**Assigned task:**
Filter the records for lines holding the string "from".

**Source data:**

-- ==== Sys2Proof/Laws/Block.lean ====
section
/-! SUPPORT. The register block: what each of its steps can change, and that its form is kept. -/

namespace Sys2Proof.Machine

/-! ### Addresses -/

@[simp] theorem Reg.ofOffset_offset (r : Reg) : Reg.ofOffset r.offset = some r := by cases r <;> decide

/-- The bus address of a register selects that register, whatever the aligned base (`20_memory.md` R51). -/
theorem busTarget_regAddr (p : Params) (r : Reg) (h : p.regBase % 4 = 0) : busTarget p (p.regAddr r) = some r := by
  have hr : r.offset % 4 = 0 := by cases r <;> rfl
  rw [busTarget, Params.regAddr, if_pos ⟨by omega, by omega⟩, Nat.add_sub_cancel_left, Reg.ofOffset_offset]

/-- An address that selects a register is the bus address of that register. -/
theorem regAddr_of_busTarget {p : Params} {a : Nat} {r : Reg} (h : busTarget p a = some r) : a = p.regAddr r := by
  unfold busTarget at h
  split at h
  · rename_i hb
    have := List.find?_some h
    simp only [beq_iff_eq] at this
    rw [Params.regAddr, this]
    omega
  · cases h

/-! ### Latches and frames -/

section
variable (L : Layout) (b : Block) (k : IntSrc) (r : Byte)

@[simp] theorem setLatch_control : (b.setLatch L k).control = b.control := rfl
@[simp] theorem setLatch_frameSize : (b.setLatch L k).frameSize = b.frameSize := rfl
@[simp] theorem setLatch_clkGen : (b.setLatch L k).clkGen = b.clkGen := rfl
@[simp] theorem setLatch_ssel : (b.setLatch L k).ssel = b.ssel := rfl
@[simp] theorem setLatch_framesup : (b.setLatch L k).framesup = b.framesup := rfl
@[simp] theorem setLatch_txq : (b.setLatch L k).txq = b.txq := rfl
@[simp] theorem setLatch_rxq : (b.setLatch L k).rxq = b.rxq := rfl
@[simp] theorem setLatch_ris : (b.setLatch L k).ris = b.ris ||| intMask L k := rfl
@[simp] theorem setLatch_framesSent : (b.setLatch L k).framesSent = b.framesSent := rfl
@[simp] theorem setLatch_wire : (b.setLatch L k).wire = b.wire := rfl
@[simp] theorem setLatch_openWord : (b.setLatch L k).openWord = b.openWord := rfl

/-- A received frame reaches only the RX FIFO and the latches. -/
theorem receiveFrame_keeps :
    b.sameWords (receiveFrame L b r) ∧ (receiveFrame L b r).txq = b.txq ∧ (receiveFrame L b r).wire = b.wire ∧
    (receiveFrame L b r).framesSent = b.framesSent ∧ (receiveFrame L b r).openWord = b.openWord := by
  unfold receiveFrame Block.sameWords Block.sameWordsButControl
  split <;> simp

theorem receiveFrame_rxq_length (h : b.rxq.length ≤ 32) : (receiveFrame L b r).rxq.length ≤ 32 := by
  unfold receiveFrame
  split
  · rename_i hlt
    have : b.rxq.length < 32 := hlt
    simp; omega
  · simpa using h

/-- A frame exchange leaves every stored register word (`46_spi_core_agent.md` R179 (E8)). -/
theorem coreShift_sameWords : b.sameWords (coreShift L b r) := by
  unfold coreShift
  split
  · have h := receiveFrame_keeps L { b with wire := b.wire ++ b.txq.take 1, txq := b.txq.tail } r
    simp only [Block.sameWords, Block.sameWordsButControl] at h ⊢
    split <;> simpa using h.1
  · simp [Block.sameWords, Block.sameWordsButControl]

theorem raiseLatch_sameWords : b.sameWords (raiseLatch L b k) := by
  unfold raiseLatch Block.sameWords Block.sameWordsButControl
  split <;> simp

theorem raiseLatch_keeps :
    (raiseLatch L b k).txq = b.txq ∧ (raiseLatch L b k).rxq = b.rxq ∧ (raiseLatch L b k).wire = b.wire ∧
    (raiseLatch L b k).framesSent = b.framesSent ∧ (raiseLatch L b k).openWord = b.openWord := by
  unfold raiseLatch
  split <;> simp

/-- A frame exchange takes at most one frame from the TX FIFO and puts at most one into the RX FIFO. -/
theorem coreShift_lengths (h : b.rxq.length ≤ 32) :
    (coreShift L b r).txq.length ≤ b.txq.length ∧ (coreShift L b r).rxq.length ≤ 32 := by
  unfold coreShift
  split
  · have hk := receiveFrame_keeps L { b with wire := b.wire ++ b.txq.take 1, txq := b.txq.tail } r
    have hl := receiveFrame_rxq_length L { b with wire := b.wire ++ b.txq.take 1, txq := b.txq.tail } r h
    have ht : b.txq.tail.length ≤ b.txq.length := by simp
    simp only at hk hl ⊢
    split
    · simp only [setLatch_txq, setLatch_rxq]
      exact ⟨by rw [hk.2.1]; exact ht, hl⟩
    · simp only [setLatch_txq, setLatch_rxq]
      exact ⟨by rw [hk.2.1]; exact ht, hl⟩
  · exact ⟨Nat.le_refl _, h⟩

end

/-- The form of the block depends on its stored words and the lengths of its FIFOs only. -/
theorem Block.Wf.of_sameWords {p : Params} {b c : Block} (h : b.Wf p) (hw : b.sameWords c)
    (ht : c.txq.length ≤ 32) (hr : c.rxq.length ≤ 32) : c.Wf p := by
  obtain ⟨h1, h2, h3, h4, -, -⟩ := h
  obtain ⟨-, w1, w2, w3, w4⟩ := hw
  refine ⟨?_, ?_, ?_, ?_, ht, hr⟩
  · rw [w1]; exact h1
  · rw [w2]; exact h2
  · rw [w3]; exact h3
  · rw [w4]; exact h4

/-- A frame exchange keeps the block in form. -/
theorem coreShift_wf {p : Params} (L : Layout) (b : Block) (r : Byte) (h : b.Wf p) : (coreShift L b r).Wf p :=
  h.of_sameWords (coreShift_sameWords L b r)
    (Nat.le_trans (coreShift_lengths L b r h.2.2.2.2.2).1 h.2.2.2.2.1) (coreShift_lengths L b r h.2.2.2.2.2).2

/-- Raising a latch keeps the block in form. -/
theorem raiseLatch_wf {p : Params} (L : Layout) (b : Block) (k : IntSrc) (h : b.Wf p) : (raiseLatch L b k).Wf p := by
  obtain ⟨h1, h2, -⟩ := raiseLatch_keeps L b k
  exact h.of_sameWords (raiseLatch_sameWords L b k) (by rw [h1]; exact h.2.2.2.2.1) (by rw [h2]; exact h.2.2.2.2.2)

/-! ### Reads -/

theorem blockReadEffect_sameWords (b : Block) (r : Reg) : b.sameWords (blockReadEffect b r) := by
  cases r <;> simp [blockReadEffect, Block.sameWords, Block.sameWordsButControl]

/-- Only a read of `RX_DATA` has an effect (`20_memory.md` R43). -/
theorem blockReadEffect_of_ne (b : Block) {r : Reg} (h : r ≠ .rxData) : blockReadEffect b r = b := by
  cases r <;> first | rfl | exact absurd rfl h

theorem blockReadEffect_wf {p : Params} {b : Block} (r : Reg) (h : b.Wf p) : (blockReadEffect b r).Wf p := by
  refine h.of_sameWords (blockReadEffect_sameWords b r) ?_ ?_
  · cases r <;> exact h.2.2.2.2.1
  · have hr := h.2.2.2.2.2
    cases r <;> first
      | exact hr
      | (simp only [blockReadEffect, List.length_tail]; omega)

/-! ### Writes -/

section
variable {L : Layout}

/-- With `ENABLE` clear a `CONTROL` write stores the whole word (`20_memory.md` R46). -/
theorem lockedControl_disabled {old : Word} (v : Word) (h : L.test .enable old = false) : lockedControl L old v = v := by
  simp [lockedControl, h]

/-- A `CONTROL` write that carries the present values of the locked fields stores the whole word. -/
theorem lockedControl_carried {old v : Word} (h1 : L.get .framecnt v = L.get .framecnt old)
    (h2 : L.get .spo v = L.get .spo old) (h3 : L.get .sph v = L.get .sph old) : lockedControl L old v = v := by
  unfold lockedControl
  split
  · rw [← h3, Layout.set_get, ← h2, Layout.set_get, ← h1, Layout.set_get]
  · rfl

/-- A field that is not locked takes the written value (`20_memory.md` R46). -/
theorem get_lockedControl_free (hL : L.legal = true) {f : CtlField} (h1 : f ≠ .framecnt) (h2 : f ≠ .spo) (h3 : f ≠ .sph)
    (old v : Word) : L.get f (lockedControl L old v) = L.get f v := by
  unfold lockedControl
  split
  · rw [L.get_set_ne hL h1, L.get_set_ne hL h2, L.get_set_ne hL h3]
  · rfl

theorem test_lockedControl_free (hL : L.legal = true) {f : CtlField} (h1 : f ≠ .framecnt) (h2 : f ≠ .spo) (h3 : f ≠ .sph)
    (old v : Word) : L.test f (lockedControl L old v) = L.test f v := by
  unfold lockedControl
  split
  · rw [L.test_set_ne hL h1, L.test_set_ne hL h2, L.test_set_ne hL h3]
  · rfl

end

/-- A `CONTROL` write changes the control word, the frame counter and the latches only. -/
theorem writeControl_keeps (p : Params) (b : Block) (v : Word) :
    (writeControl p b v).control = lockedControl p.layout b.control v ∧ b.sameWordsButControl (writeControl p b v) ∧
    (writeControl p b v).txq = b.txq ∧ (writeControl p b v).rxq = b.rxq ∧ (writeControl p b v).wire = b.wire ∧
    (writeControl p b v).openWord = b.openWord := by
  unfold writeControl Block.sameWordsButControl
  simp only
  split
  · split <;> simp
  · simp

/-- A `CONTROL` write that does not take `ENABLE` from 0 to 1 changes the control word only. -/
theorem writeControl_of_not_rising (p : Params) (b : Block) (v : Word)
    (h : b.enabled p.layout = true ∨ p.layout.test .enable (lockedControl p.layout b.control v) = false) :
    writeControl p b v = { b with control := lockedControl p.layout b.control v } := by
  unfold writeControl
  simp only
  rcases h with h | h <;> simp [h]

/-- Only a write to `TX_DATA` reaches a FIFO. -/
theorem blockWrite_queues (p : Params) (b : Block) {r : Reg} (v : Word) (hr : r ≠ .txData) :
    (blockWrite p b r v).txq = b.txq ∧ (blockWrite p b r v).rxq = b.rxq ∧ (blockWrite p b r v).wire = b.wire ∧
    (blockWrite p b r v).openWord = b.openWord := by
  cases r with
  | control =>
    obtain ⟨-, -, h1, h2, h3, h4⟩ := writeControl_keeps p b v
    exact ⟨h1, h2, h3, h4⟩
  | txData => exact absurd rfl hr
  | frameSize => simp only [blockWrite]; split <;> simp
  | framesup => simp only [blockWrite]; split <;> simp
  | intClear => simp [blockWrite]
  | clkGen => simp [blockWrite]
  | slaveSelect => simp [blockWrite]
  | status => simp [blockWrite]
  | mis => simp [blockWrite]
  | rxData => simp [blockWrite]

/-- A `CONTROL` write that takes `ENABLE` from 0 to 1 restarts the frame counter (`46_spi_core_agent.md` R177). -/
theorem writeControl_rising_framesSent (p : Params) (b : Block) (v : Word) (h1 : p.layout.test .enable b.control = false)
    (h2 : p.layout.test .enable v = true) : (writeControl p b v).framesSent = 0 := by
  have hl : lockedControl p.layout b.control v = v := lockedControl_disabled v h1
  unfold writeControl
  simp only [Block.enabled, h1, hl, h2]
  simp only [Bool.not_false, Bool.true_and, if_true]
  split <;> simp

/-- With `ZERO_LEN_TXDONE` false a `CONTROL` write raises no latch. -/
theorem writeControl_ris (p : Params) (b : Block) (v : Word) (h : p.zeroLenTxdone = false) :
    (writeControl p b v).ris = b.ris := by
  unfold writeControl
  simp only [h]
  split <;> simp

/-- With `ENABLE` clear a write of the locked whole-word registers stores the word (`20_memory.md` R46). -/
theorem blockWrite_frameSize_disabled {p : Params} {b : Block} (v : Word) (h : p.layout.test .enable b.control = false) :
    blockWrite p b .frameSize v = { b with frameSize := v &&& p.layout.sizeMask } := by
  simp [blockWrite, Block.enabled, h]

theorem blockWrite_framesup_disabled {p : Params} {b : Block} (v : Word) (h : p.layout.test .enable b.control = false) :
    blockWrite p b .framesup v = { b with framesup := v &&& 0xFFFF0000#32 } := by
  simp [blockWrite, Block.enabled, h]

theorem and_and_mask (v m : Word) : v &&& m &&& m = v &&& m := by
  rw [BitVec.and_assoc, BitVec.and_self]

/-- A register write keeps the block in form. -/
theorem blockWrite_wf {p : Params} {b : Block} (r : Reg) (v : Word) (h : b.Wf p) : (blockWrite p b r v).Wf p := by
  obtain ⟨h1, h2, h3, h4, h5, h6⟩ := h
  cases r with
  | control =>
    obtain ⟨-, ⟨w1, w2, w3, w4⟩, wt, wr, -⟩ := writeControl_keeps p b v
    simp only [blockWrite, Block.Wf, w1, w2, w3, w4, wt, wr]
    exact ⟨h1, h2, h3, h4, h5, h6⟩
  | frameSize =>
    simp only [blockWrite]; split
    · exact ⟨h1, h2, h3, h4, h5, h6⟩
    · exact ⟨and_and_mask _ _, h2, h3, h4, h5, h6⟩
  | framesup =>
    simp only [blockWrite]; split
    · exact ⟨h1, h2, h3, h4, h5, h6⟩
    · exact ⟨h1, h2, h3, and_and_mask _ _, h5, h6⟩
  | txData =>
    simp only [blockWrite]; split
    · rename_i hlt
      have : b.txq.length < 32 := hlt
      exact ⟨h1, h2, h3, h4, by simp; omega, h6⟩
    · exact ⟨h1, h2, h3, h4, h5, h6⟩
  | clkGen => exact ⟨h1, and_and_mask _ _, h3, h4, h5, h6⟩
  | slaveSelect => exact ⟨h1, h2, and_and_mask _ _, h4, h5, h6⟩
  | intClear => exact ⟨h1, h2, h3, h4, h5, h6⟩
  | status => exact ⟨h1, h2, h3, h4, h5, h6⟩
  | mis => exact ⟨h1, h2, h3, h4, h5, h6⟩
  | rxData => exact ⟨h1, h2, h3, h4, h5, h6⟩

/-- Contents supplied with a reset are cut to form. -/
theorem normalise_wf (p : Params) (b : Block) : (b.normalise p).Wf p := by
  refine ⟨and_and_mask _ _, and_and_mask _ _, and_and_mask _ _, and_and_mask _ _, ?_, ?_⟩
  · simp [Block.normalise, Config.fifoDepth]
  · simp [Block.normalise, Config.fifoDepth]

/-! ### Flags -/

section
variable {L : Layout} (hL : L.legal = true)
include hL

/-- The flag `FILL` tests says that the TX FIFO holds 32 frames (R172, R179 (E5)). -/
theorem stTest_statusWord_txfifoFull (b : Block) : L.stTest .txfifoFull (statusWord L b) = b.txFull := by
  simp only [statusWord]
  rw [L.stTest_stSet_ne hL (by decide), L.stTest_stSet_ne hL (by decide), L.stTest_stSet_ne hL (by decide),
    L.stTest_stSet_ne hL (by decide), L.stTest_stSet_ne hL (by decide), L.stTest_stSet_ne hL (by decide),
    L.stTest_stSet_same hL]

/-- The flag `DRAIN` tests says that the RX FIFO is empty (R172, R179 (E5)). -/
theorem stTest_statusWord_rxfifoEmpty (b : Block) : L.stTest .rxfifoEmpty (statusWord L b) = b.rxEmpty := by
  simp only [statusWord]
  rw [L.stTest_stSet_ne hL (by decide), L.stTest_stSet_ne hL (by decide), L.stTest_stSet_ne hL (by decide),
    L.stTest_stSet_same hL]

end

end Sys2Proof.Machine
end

**Answer area:**
/-- A frame exchange takes at most one frame from the TX FIFO and puts at most one into the RX FIFO. -/
/-- A `CONTROL` write that does not take `ENABLE` from 0 to 1 changes the control word only. -/
/-- A `CONTROL` write that takes `ENABLE` from 0 to 1 restarts the frame counter (`46_spi_core_agent.md` R177). -/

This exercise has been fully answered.